WORK INSTRUCTION:
Scan the data below and pick out the lines containing the word "true".

##### INPUT DATA #####

-- ==== Sys2Proof/Tests/Slice0.lean ====
section
/-! SUPPORT. Tests on words and numbers taken from spec/95_test_vectors.md and spec/opcode_table.json, the smoke test of
WellFormed, and for every obligation with hypotheses a witness that meets them. -/

namespace Sys2Proof.Tests

open Sys2Proof Sys2Proof.Machine

/-! ### WellFormed: each check refuses an ill-formed term -/

/-- A configuration with `OFFS[A] = OFFS[D]`. -/
def tiedConfig : Config := { referenceConfig with offsD := 0x3D8 }

/-- A configuration whose counter cannot hold 26. -/
def narrowConfig : Config := { referenceConfig with posw := 4 }

theorem test_reference_is_wellFormed : referenceConfig.wellFormed = true := by decide

theorem test_tied_constants_refused : tiedConfig.offsDistinct = false ∧ tiedConfig.wellFormed = false := by decide

theorem test_narrow_counter_refused : narrowConfig.poswEnough = false ∧ narrowConfig.wellFormed = false := by decide

theorem test_role_row_needs_distinct_constants :
    Instr.roleA.wellFormed tiedConfig = false ∧ Instr.roleA.wellFormed referenceConfig = true := by decide

/-! ### Decode: every row by a word written out from the table -/

/-- The words of 30_encoding.md R80; the two ignored bits of RESET are kept. -/
theorem test_decode_cmd :
    decodeTableWord 8 0b010 = some .submitBit0 ∧
    decodeTableWord 8 0b011 = some .submitBit1 ∧
    decodeTableWord 8 0b110 = some (.reset 1#1 0#1) ∧
    decodeTableWord 8 0b001 = some (.idle 1#1) := by decide

/-- The ports in the order of the table's rows (log 8). -/
theorem test_decode_port :
    decodeTableWord 0 0 = some .programName ∧
    decodeTableWord 0 1 = some .messageText ∧
    decodeTableWord 0 2 = some .isReady := by decide

/-- The reference syndromes of 40_syndrome_decoder.md R104. -/
theorem test_decode_syndrome :
    decodeTableWord 16 0b1111011000 = some .roleA ∧
    decodeTableWord 16 0b1111010100 = some .roleB ∧
    decodeTableWord 16 0b1001011100 = some .roleC ∧
    decodeTableWord 16 0b1111001100 = some .roleCp ∧
    decodeTableWord 16 0b1001011000 = some .roleD := by decide

/-- Group views with A = 0xBEEF, C = 0x1111, D = 0x2222 and the word B shown: the type is its top digit. -/
theorem test_decode_group :
    decodeTableWord 64 0xBEEF040611112222 = some (.groupT0ProgramName 0xBEEF 0x101 2 0x1111 0x2222) ∧
    decodeTableWord 64 0xBEEF1ABC11112222 = some (.groupT1Ignored 0xBEEF 0xABC 0x1111 0x2222) ∧
    decodeTableWord 64 0xBEEF281511112222 = some (.groupT2MessageText 0xBEEF 0x40 1 5 0x1111 0x2222) ∧
    decodeTableWord 64 0xBEEF300111112222 = some (.groupT3Ignored 0xBEEF 0x001 0x1111 0x2222) ∧
    decodeTableWord 64 0xBEEF400011112222 = some (.groupT4Ignored 0xBEEF 0x000 0x1111 0x2222) ∧
    decodeTableWord 64 0xBEEF5FFF11112222 = some (.groupT5Ignored 0xBEEF 0xFFF 0x1111 0x2222) ∧
    decodeTableWord 64 0xBEEF612311112222 = some (.groupT6Ignored 0xBEEF 0x123 0x1111 0x2222) ∧
    decodeTableWord 64 0xBEEF745611112222 = some (.groupT7Ignored 0xBEEF 0x456 0x1111 0x2222) ∧
    decodeTableWord 64 0xBEEF878911112222 = some (.groupT8Ignored 0xBEEF 0x789 0x1111 0x2222) ∧
    decodeTableWord 64 0xBEEF980011112222 = some (.groupT9Ignored 0xBEEF 0x800 0x1111 0x2222) ∧
    decodeTableWord 64 0xBEEFA01511112222 = some (.groupT10Ignored 0xBEEF 0x015 0x1111 0x2222) ∧
    decodeTableWord 64 0xBEEFB0F011112222 = some (.groupT11Ignored 0xBEEF 0x0F0 0x1111 0x2222) ∧
    decodeTableWord 64 0xBEEFC00F11112222 = some (.groupT12Ignored 0xBEEF 0x00F 0x1111 0x2222) ∧
    decodeTableWord 64 0xBEEFD80111112222 = some (.groupT13Ignored 0xBEEF 0x801 0x1111 0x2222) ∧
    decodeTableWord 64 0xBEEFE7FE11112222 = some (.groupT14Ignored 0xBEEF 0x7FE 0x1111 0x2222) ∧
    decodeTableWord 64 0xBEEFFFFD11112222 = some (.groupT15ProgramName 0xBEEF 0x3FF 1 0x1111 0x2222) := by decide

/-- Rejections by name (30_encoding.md R78): the all-zero syndrome is the role NONE. -/
theorem test_decode_rejects :
    decode referenceConfig ⟨.cmd, 8⟩ = .error .tooWide ∧
    decode referenceConfig ⟨.port, 3⟩ = .error .noSuchPort ∧
    decode referenceConfig ⟨.syndrome, 1024⟩ = .error .tooWide ∧
    decode referenceConfig ⟨.syndrome, 0⟩ = .error .roleNone ∧
    decode referenceConfig ⟨.group, 2 ^ 64⟩ = .error .tooWide := ⟨rfl, rfl, rfl, rfl, rfl⟩

/-! ### Syndrome Decoder (vectors T1, T2, T3) -/

/-- Vector T1. -/
theorem test_syndromes :
    [0x0000000#26, 0x0000001#26, 0x0000200#26, 0x0008000#26, 0x2000000#26, 0x3FFFFFF#26, 0x048D06A#26, 0x048D06B#26,
      0x248D06A#26, 0x0100AEA#26].map (syn referenceConfig) =
    [0x000, 0x31B, 0x355, 0x2DC, 0x200, 0x19E, 0x3D8, 0x0C3, 0x1D8, 0x3C4] := by decide

/-- Vectors T1 and T2: one role each, and NONE. -/
theorem test_roles :
    [0x00000FC#26, 0x0000198#26, 0x0000168#26, 0x0000350#26, 0x00001B4#26, 0x32BF92C#26, 0x0100AEA#26, 0#26].map
      (roleOf referenceConfig) =
    [some .A, some .B, some .C, some .Cp, some .D, some .Cp, none, none] := by decide

/-- Vector T3. -/
theorem test_block_words :
    blockWord referenceConfig .A 0xFFFF = 0x3FFFC31 ∧
    blockWord referenceConfig .B 0x2815 = 0x0A05435 ∧
    blockWord referenceConfig .C 0x4869 = 0x121A49C ∧
    blockWord referenceConfig .Cp 0x4869 = 0x121A6A4 ∧
    blockWord referenceConfig .D 0x4142 = 0x10508CA := by decide

/-- Vector T3, data recovery. -/
theorem test_data_recovery :
    dataOf 0x048D06A = 0x1234 ∧ dataOf 0x3FFFC31 = 0xFFFF ∧ dataOf 0x00003FF = 0 ∧ dataOf 0x0000400 = 1 := by decide

/-- The codes of 30_encoding.md R83 and the slots of 43_group_assembler.md R140. -/
theorem test_codes :
    [SyncState.seekingA, .expectingB, .expectingC, .expectingD].map stateCode = [0, 1, 2, 3] ∧
    [some BlockRole.A, some .B, some .C, some .Cp, some .D, none].map roleCode = [0, 1, 2, 3, 4, 7] ∧
    [BlockRole.A, .B, .C, .Cp, .D].map slotOf = [0, 1, 2, 2, 3] := by decide

/-! ### One tick (vectors T4 to T7) -/

/-- The next state of an operation, where it answers one. -/
def nextOf : Result → Option State
  | .next s => some s
  | .fault _ => none
  | .refused _ => none

/-- The state after reset, put at a STATE and POS. -/
def at_ (q : SyncState) (pos : Nat) (w : Window) : State :=
  { State.reset with state := q, pos := pos, w := w }

/-- STATE, POS and the slots after the tick that completes the window `w`. -/
def tickTo (q : SyncState) (pos : Nat) (w : Window) : Option (SyncState × Nat × Vector DataWord 4) :=
  (nextOf (exec (bitInstr (w.extractLsb' 0 1)) (at_ q pos (w >>> 1)))).map (fun s => (s.state, s.pos, s.slot))

/-- Vector T4. -/
theorem test_shift :
    shifted 0x0000000 1 = 0x0000001 ∧ shifted 0x0246835 0 = 0x048D06A ∧ shifted 0x3FFFFFF 0 = 0x3FFFFFE ∧
    shifted 0x2000000 1 = 0x0000001 ∧ shifted 0x1555555 1 = 0x2AAAAAB := by decide

/-- Vector T6, SEEKING_A. -/
theorem test_tick_seekingA :
    tickTo .seekingA 3 0x048D06A = some (.seekingA, 4, #v[0, 0, 0, 0]) ∧
    tickTo .seekingA 25 0x048D06A = some (.expectingB, 0, #v[0x1234, 0, 0, 0]) ∧
    tickTo .seekingA 26 0x048D06A = some (.expectingB, 0, #v[0x1234, 0, 0, 0]) ∧
    tickTo .seekingA 26 0x1912341 = some (.seekingA, 26, #v[0, 0, 0, 0]) ∧
    tickTo .seekingA 26 0x0000AEA = some (.seekingA, 26, #v[0, 0, 0, 0]) := by decide

/-- Vector T6, EXPECTING_B. -/
theorem test_tick_expectingB :
    tickTo .expectingB 25 0x0000AEA = some (.expectingC, 0, #v[0, 0x0002, 0, 0]) ∧
    tickTo .expectingB 25 0x0100AEA = some (.expectingB, 26, #v[0, 0, 0, 0]) ∧
    tickTo .expectingB 25 0x10508CA = some (.expectingB, 26, #v[0, 0, 0, 0]) ∧
    tickTo .expectingB 26 0x02015D5 = some (.expectingB, 27, #v[0, 0, 0, 0]) ∧
    tickTo .expectingB 255 0x2B2BFB1 = some (.expectingB, 0, #v[0, 0, 0, 0]) := by decide

/-- Vector T6, EXPECTING_C. -/
theorem test_tick_expectingC :
    tickTo .expectingC 25 0x32BFB14 = some (.expectingD, 0, #v[0, 0, 0xCAFE, 0]) ∧
    tickTo .expectingC 25 0x32BF92C = some (.expectingD, 0, #v[0, 0, 0xCAFE, 0]) ∧
    tickTo .expectingC 25 0x12BFB14 = some (.expectingB, 0, #v[0, 0, 0, 0]) ∧
    tickTo .expectingC 25 0x0000AEA = some (.expectingB, 0, #v[0, 0, 0, 0]) ∧
    tickTo .expectingC 12 0x32BFB14 = some (.expectingC, 13, #v[0, 0, 0, 0]) := by decide

/-- Vector T6, EXPECTING_D. -/
theorem test_tick_expectingD :
    tickTo .expectingD 25 0x10508CA = some (.seekingA, 0, #v[0, 0, 0, 0x4142]) ∧
    tickTo .expectingD 25 0x048D06A = some (.expectingD, 26, #v[0, 0, 0, 0]) ∧
    tickTo .expectingD 26 0x10508CA = some (.expectingD, 27, #v[0, 0, 0, 0]) := by decide

/-- Vector T10, tick 104: PI and bytes 4 and 5 of PS, the others as they were. -/
theorem test_tick_completes_group :
    (nextOf (exec .submitBit0 { at_ .expectingD 25 0x0828465 with
        slot := #v[0x1234, 0x0002, 0xCAFE, 0]
        ps := [(0, 0x11), (1, 0x22), (2, 0x33), (3, 0x44), (4, 0x55), (5, 0x66), (6, 0x77), (7, 0x88)] })).map
      (fun s => (s.w, s.pi, memRead s .ps 0 8)) =
    some (0x10508CA, 0x1234, [0x11, 0x22, 0x33, 0x44, 0x41, 0x42, 0x77, 0x88]) := by decide

/-- Vector T7: reset with bit 0, one bit before an A match. -/
theorem test_reset_drops_bit :
    (nextOf (step ((at_ .seekingA 25 0x0246835).present [.cmd 0b110]))).map (fun s => (s.state, s.pos, s.w, s.ready)) =
    some (.seekingA, 0, 0x0246835, 1) := by decide

/-- Vector T7: `cmd = 0b001` changes nothing but the list of what is presented. -/
theorem test_idle :
    nextOf (step ((at_ .seekingA 25 0x0246835).present [.cmd 0b001])) = some (at_ .seekingA 25 0x0246835) := by decide

/-- Vector T14, mid-lock: STATE, POS and the buffers are reset, W and the slots kept. -/
theorem test_reset_mid_lock :
    (nextOf (exec (.reset 0 0) { at_ .expectingC 8 0x00AEACA with
        slot := #v[0x1234, 0x0002, 0, 0], ps := [(3, 0x41)], rt1 := [(20, 0x48)], ready := 0 })).map
      (fun s => decide (s.state = .seekingA ∧ s.pos = 0 ∧ s.w = 0x00AEACA ∧ s.slot = #v[0x1234, 0x0002, 0, 0] ∧
        s.ps = [] ∧ s.rt1 = [] ∧ s.ready = 1)) = some true := by decide

/-! ### Group rows (vectors T11 to T13) -/

/-- PI, PS, RT0, RT1 and SEL. -/
structure Outputs where
  pi : DataWord
  ps : Memory
  rt0 : Memory
  rt1 : Memory
  sel : BitVec 1
deriving DecidableEq, Repr

/-- The outputs after `decode_group` on A = 0xAAAA, the word B shown, C = 0x4344, D = 0x4546. -/
def outputsOf (b : DataWord) : Option Outputs :=
  match decode referenceConfig ⟨.group, (groupView 0xAAAA b 0x4344 0x4546).toNat⟩ with
  | .ok i => (nextOf (exec i State.reset)).map (fun s => ⟨s.pi, s.ps, s.rt0, s.rt1, s.sel⟩)
  | .error _ => none

/-- Vector T11. -/
theorem test_program_name_groups :
    outputsOf 0x0000 = some ⟨0xAAAA, [(0, 0x45), (1, 0x46)], [], [], 0⟩ ∧
    outputsOf 0x0FFF = some ⟨0xAAAA, [(6, 0x45), (7, 0x46)], [], [], 0⟩ ∧
    outputsOf 0xF002 = some ⟨0xAAAA, [(4, 0x45), (5, 0x46)], [], [], 0⟩ ∧
    outputsOf 0xFFFD = some ⟨0xAAAA, [(2, 0x45), (3, 0x46)], [], [], 0⟩ := by decide

/-- Vector T12. -/
theorem test_message_text_groups :
    outputsOf 0x2000 = some ⟨0xAAAA, [], [(0, 0x43), (1, 0x44), (2, 0x45), (3, 0x46)], [], 0⟩ ∧
    outputsOf 0x201F = some ⟨0xAAAA, [], [], [(60, 0x43), (61, 0x44), (62, 0x45), (63, 0x46)], 1⟩ ∧
    outputsOf 0x2FEA = some ⟨0xAAAA, [], [(40, 0x43), (41, 0x44), (42, 0x45), (43, 0x46)], [], 0⟩ ∧
    outputsOf 0x2815 = some ⟨0xAAAA, [], [], [(20, 0x43), (21, 0x44), (22, 0x45), (23, 0x46)], 1⟩ := by decide

/-- Vector T13. -/
theorem test_ignored_groups :
    [0x1000#16, 0x3000, 0x4000, 0x5FFF, 0xA015, 0xE000].map outputsOf =
      List.replicate 6 (some ⟨0, [], [], [], 0⟩) := by decide

/-! ### Reads (vector T15, programs P1 and P2) -/

/-- The reads of a state with "AB" in PS[4..5], "Hi !" in RT1[20..23] and SEL = 1. -/
def readable : State :=
  { State.reset with ps := [(4, 0x41), (5, 0x42)], rt1 := [(20, 0x48), (21, 0x69), (22, 0x20), (23, 0x21)], sel := 1 }

theorem test_program_name :
    (nextOf (exec .programName readable)).bind (·.reply) = some (.programName [0, 0, 0, 0, 0x41, 0x42, 0, 0]) := by decide

theorem test_message_text :
    (nextOf (exec .messageText readable)).bind (·.reply) =
      some (.messageText (List.replicate 20 0 ++ [0x48, 0x69, 0x20, 0x21] ++ List.replicate 40 0)) := by decide

theorem test_is_ready :
    (nextOf (exec .isReady { State.reset with ready := 0 })).bind (·.reply) = some (.isReady 0) ∧
    (nextOf (exec .isReady State.reset)).bind (·.reply) = some (.isReady 1) := by decide

/-- `ps_out` with PS[0] most significant (30_encoding.md R80). -/
theorem test_ps_out : psOut readable = 0x0000000041420000 := by decide

/-! ### The first step after reset on a word of each format (log 9) -/

theorem test_fetch_cmd_and_port :
    (nextOf (step (State.reset.withFetchWord 8 0b011))).map (fun s => (s.w, s.pos)) = some (1, 1) ∧
    (nextOf (step (State.reset.withFetchWord 0 2))).bind (·.reply) = some (.isReady 1) := by decide

theorem test_fetch_syndrome :
    (nextOf (step (State.reset.withFetchWord 16 0x3D8))).map (·.role) = some (some .A) ∧
    (nextOf (step (State.reset.withFetchWord 16 0x258))).map (·.role) = some (some .D) := by decide

/-- Program P2's group: variant 1, index 5, "Hi !". -/
theorem test_fetch_group :
    (nextOf (step (State.reset.withFetchWord 64 0x1234201548692021))).map (fun s => (s.pi, s.rt1, s.sel)) =
      some (0x1234, [(20, 0x48), (21, 0x69), (22, 0x20), (23, 0x21)], 1) := by decide

/-! ### Witnesses: states and operands that meet the hypotheses of the obligations

Each is named after the obligation it serves. An obligation that is not named here has no hypothesis. -/

/-- A configuration whose counter is as narrow as 00_scope.md R7 allows. -/
def smallConfig : Config := { referenceConfig with posw := 5 }

/-- A state of a `smallConfig` core that stalls in EXPECTING_B. -/
def stalled : State := { at_ .expectingB 26 0x0100AEA with cfg := smallConfig }

/-- The same in EXPECTING_D. -/
def stalledD : State := { stalled with state := .expectingD }

/-- A word of each role with its data: vectors T2 and T3. -/
def wordA : Window := 0x048D06A
def wordB : Window := 0x0000AEA
def wordC : Window := 0x32BFB14
def wordCp : Window := 0x32BF92C
def wordD : Window := 0x10508CA

/-- One bit before the window `w` is complete. -/
def before (q : SyncState) (pos : Nat) (w : Window) : State := at_ q pos (w >>> 1)

theorem witness_DecodeOfEncodeIsTheOperation :
    Instr.wellFormed referenceConfig .roleCp = true ∧
    Instr.wellFormed referenceConfig (.groupT2MessageText 0xFFFF 0x7F 1 15 0xFFFF 0xFFFF) = true := by decide

theorem witness_EncodeOfDecodeIsTheWord :
    decode referenceConfig ⟨.syndrome, 0x25C⟩ = .ok .roleC ∧
    decode referenceConfig ⟨.cmd, 7⟩ = .ok (.reset 1 1) ∧
    decode referenceConfig ⟨.port, 2⟩ = .ok .isReady := ⟨rfl, rfl, rfl⟩

theorem witness_StepPerformsThePresentedOperation :
    State.reset.cfg.wellFormed = true ∧ State.reset.inputs = [] ∧
    (State.reset.present [.cmd 0b111]).inputs = .cmd 0b111 :: [] ∧
    decode referenceConfig ⟨.cmd, (0b111#3).toNat⟩ = .ok (.reset 1 1) ∧
    (State.reset.present [.read .rtOut]).inputs = .read .rtOut :: [] ∧ portOfNumber 1 = some .rtOut ∧
    decode referenceConfig ⟨.port, 1⟩ = .ok .messageText := ⟨rfl, rfl, rfl, rfl, rfl, rfl, rfl⟩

#####

RESPONSE FOR THIS EXERCISE:
theorem test_reference_is_wellFormed : referenceConfig.wellFormed = true := by decide
    Instr.roleA.wellFormed tiedConfig = false ∧ Instr.roleA.wellFormed referenceConfig = true := by decide
        s.ps = [] ∧ s.rt1 = [] ∧ s.ready = 1)) = some true := by decide
    Instr.wellFormed referenceConfig .roleCp = true ∧
    Instr.wellFormed referenceConfig (.groupT2MessageText 0xFFFF 0x7F 1 15 0xFFFF 0xFFFF) = true := by decide
    State.reset.cfg.wellFormed = true ∧ State.reset.inputs = [] ∧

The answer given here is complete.